Dataset entries ->
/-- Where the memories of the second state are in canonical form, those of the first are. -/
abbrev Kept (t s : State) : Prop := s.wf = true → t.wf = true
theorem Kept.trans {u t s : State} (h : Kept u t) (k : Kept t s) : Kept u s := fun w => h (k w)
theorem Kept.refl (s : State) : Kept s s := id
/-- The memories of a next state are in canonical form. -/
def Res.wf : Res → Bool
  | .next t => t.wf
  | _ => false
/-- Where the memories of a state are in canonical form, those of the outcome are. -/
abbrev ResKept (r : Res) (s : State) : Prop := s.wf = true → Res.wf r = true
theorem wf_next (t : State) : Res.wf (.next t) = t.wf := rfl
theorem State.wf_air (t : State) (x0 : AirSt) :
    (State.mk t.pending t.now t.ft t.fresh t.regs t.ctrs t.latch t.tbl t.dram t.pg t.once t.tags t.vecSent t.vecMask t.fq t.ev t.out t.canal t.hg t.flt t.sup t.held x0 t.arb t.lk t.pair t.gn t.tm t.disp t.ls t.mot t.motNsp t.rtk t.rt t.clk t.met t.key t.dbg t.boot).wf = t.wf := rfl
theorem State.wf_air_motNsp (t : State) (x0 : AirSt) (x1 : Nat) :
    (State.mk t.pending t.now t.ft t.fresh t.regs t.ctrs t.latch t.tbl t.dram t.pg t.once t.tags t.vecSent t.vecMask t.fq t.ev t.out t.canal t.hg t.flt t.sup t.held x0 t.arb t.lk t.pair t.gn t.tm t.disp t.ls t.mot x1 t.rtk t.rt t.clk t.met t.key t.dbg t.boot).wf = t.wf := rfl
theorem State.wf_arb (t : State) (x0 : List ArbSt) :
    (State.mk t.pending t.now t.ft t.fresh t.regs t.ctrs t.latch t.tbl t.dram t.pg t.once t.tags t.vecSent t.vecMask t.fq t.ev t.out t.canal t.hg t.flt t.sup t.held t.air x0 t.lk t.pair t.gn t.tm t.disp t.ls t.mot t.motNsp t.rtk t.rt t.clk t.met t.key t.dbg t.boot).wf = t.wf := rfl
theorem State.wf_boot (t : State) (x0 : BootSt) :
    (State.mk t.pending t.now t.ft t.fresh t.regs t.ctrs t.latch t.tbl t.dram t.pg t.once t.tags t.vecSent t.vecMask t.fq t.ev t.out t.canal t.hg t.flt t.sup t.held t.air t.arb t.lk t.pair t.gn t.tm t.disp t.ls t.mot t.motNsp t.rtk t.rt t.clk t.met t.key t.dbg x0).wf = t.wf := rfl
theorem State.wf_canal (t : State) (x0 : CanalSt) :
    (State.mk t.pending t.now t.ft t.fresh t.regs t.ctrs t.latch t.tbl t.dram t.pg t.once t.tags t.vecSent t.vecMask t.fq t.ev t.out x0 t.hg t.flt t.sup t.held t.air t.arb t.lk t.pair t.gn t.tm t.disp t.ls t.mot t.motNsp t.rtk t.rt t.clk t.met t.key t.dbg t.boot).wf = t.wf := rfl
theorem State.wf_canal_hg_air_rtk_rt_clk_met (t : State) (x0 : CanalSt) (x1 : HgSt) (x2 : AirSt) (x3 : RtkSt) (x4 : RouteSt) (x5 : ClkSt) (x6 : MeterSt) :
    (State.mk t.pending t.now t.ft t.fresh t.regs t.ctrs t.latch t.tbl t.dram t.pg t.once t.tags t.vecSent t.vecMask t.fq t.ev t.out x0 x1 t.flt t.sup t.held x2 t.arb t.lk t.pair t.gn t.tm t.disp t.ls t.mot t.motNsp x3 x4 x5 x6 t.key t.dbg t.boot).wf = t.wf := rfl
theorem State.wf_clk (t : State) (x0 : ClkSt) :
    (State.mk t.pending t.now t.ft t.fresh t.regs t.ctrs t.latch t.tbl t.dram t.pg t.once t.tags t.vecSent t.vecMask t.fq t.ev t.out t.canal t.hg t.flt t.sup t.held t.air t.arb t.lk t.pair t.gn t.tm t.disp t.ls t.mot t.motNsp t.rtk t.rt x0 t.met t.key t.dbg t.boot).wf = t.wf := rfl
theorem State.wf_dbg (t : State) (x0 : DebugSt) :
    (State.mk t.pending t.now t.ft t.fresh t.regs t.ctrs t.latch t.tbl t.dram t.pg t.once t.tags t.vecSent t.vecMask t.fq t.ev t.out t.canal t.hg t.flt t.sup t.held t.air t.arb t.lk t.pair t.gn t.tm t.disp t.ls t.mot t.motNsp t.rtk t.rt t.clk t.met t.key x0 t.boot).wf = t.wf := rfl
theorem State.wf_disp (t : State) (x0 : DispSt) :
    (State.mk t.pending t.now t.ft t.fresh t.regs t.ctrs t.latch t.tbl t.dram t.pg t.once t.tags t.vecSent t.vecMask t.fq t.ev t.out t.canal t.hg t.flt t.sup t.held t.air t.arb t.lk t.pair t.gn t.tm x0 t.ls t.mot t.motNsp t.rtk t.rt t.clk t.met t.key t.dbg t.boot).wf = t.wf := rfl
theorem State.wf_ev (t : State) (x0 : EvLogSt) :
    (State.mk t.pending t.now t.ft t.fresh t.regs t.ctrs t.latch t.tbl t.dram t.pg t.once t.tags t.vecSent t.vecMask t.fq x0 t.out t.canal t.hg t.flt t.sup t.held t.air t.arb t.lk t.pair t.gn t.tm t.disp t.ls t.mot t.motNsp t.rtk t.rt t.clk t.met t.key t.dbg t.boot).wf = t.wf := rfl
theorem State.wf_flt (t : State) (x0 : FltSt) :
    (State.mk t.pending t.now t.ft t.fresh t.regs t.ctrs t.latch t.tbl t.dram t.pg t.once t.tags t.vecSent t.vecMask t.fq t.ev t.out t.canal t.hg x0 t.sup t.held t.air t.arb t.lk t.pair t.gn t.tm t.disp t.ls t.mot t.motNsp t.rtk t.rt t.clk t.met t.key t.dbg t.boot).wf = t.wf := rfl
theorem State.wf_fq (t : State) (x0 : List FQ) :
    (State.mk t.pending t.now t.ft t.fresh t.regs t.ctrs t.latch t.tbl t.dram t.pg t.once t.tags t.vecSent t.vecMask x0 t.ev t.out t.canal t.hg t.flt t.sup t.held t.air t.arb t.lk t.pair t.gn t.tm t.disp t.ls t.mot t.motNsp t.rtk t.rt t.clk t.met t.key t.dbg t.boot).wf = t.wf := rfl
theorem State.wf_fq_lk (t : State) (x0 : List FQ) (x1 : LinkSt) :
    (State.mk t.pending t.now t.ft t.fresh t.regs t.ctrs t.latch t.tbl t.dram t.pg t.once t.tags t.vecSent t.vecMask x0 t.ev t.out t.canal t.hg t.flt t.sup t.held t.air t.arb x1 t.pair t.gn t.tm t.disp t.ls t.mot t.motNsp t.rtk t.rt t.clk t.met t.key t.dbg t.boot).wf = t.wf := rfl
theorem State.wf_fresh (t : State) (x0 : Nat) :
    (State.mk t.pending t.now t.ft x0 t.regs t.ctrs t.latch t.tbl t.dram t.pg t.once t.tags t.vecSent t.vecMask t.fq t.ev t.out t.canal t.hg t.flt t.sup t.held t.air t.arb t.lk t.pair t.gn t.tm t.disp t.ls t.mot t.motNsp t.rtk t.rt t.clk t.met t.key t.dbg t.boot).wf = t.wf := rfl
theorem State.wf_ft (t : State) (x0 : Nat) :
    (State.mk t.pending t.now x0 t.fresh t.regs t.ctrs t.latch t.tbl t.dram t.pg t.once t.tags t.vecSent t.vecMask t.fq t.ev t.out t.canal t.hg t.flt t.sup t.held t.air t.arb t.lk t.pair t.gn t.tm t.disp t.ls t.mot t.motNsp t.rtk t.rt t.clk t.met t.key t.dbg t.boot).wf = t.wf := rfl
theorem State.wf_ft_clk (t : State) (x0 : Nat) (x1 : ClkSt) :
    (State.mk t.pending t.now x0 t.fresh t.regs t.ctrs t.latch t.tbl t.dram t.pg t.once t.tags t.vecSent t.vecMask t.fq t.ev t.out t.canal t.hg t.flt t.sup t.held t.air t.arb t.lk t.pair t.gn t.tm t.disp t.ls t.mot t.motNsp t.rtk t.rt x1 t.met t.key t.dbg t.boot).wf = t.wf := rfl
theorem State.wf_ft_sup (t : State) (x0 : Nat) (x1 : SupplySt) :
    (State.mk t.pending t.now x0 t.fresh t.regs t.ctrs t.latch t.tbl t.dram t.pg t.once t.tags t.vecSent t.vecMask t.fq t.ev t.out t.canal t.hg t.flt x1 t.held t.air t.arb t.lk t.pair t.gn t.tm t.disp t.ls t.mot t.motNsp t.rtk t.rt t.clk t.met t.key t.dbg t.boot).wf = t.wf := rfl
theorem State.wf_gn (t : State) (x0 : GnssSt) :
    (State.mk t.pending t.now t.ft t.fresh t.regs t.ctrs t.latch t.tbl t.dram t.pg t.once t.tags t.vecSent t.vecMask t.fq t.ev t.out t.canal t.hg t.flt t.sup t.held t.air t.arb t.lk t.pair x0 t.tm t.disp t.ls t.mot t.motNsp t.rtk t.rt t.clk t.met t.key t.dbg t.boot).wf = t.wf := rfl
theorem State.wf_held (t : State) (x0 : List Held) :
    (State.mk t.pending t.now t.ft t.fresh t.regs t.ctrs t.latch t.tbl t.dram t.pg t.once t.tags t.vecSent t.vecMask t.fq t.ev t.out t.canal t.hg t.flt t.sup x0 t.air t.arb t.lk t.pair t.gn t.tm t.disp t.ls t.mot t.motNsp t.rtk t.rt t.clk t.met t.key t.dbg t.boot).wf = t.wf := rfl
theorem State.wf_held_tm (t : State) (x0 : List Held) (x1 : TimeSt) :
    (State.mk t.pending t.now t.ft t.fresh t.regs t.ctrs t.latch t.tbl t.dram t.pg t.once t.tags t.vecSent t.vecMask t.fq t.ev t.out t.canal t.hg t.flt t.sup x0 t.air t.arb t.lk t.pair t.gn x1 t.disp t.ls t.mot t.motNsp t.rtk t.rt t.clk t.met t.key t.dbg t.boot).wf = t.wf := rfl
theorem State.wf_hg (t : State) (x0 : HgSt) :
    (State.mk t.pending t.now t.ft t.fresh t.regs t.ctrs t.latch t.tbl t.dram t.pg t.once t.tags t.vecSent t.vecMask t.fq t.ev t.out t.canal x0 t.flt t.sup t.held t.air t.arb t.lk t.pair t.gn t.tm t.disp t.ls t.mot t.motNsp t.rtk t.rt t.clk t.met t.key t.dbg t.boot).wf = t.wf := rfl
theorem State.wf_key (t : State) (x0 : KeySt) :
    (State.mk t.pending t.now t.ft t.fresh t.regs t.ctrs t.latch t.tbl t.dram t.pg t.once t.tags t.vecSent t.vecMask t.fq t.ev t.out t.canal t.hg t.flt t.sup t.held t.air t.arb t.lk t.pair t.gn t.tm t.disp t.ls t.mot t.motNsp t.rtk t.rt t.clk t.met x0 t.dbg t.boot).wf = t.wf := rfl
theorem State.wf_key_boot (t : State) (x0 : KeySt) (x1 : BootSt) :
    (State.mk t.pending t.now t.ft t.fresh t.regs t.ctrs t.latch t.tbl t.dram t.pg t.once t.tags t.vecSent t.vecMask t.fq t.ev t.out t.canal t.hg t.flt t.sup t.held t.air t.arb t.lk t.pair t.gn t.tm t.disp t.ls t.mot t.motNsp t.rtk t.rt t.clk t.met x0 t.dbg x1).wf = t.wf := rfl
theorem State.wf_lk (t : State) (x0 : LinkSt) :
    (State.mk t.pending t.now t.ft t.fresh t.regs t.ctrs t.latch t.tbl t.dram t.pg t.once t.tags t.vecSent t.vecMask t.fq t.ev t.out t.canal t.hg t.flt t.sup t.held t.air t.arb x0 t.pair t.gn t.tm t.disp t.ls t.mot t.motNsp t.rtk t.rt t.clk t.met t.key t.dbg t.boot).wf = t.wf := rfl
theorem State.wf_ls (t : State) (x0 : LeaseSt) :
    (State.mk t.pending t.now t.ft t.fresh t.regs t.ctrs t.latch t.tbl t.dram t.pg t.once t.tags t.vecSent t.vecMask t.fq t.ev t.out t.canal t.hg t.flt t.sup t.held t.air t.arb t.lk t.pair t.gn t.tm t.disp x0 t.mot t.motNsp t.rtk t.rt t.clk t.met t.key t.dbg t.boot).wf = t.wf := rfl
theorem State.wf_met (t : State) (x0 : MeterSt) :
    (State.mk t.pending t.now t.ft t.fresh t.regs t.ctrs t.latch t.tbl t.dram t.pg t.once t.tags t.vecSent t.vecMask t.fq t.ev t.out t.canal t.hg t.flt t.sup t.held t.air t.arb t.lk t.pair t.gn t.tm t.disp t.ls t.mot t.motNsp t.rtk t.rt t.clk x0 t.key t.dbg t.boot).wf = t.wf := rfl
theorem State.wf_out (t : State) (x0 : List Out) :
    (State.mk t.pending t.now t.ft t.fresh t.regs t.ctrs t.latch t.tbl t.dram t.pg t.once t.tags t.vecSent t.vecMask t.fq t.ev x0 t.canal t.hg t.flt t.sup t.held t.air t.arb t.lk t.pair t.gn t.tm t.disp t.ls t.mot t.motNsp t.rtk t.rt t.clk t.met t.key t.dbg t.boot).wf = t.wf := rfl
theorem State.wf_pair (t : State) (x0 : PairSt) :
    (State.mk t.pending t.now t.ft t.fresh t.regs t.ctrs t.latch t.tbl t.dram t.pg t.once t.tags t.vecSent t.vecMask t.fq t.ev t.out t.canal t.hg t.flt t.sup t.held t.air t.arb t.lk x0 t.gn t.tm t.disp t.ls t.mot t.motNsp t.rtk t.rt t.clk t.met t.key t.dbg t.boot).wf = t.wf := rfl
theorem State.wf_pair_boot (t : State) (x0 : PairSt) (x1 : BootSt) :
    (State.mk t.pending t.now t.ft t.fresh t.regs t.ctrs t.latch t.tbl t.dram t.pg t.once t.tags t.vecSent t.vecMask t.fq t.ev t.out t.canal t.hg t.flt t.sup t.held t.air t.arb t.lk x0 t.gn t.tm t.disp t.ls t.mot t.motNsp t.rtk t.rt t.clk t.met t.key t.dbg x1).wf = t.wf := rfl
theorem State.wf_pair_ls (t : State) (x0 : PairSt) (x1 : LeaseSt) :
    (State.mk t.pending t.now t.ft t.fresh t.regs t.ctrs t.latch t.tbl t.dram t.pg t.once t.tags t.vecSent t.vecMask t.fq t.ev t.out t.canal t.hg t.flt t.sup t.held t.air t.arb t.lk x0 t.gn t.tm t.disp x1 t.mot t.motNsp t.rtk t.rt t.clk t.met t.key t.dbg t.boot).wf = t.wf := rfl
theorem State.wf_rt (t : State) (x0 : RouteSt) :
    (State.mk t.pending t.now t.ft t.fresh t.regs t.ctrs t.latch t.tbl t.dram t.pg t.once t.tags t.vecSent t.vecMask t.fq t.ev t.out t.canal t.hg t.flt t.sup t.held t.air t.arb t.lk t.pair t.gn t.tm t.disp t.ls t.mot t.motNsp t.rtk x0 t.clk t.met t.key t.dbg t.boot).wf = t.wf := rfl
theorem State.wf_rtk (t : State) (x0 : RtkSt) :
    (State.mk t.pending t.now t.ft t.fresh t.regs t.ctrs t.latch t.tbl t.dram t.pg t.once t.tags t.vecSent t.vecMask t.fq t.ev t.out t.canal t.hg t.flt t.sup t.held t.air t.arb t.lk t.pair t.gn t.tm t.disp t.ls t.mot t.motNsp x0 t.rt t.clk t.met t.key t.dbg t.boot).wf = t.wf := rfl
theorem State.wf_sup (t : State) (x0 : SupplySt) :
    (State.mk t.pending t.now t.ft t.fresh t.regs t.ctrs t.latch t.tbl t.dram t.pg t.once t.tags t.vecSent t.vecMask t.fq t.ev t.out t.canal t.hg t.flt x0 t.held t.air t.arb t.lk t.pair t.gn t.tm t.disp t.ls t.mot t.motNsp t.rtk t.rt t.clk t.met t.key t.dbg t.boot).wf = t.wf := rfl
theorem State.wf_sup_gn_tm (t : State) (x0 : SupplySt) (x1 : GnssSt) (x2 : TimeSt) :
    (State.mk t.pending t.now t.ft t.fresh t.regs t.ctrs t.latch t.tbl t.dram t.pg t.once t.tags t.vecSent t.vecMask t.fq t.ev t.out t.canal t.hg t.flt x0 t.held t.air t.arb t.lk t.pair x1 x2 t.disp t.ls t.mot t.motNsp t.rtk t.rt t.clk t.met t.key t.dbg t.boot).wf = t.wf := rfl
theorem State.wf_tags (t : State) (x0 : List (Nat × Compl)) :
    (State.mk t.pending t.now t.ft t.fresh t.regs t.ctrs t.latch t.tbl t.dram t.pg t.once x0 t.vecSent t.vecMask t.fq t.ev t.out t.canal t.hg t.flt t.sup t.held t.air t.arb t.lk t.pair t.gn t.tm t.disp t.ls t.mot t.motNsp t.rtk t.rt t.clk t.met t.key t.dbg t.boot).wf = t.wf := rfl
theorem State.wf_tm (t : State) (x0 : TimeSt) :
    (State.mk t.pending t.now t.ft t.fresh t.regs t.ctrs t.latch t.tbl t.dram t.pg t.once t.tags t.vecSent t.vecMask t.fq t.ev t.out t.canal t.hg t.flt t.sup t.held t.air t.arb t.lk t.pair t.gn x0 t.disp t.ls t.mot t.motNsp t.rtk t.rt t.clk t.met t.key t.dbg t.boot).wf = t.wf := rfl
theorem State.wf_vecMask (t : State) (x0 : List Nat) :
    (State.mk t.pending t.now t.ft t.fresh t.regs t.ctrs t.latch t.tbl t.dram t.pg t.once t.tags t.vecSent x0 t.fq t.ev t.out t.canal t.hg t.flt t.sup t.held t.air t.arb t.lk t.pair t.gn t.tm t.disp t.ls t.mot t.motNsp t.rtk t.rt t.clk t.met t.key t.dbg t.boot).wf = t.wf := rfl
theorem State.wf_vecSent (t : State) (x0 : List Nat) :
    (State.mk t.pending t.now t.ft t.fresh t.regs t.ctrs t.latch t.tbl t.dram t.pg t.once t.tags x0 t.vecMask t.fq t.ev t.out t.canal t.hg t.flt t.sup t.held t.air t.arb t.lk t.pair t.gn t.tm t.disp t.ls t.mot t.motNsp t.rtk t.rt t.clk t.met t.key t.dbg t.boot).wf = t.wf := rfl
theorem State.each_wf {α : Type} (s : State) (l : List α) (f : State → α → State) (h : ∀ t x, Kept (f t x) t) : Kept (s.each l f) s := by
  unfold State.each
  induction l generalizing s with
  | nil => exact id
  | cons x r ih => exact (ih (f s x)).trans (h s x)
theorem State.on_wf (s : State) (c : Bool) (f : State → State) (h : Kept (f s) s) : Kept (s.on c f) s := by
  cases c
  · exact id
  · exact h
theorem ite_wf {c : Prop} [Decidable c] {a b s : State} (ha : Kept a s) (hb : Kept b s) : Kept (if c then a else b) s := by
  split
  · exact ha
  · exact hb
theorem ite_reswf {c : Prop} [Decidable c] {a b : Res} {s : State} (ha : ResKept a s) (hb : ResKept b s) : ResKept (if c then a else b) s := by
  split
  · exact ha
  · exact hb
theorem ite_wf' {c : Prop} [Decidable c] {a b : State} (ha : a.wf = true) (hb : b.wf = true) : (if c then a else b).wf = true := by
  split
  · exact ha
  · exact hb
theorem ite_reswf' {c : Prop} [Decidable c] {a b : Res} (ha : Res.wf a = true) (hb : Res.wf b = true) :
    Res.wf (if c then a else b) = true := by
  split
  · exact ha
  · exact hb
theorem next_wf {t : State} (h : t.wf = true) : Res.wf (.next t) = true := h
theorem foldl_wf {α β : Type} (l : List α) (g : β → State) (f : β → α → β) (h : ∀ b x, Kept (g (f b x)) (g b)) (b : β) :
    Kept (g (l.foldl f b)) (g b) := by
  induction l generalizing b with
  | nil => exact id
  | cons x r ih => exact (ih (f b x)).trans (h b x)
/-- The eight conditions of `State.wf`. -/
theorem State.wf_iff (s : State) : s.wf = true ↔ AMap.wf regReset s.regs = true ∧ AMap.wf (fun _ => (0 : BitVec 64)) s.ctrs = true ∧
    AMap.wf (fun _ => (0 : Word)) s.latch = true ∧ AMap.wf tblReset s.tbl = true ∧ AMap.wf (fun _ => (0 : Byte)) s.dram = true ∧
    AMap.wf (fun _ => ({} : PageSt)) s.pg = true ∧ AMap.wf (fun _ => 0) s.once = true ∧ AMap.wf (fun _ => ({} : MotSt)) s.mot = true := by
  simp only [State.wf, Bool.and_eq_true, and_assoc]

Exercise requirements -> The lines to return begin at the first line of the records and end at the line holding "t.ls t.mot x1"; please return them exactly, including both, and nothing beyond.

Exercise solution ->
/-- Where the memories of the second state are in canonical form, those of the first are. -/
abbrev Kept (t s : State) : Prop := s.wf = true → t.wf = true
theorem Kept.trans {u t s : State} (h : Kept u t) (k : Kept t s) : Kept u s := fun w => h (k w)
theorem Kept.refl (s : State) : Kept s s := id
/-- The memories of a next state are in canonical form. -/
def Res.wf : Res → Bool
  | .next t => t.wf
  | _ => false
/-- Where the memories of a state are in canonical form, those of the outcome are. -/
abbrev ResKept (r : Res) (s : State) : Prop := s.wf = true → Res.wf r = true
theorem wf_next (t : State) : Res.wf (.next t) = t.wf := rfl
theorem State.wf_air (t : State) (x0 : AirSt) :
    (State.mk t.pending t.now t.ft t.fresh t.regs t.ctrs t.latch t.tbl t.dram t.pg t.once t.tags t.vecSent t.vecMask t.fq t.ev t.out t.canal t.hg t.flt t.sup t.held x0 t.arb t.lk t.pair t.gn t.tm t.disp t.ls t.mot t.motNsp t.rtk t.rt t.clk t.met t.key t.dbg t.boot).wf = t.wf := rfl
theorem State.wf_air_motNsp (t : State) (x0 : AirSt) (x1 : Nat) :
    (State.mk t.pending t.now t.ft t.fresh t.regs t.ctrs t.latch t.tbl t.dram t.pg t.once t.tags t.vecSent t.vecMask t.fq t.ev t.out t.canal t.hg t.flt t.sup t.held x0 t.arb t.lk t.pair t.gn t.tm t.disp t.ls t.mot x1 t.rtk t.rt t.clk t.met t.key t.dbg t.boot).wf = t.wf := rfl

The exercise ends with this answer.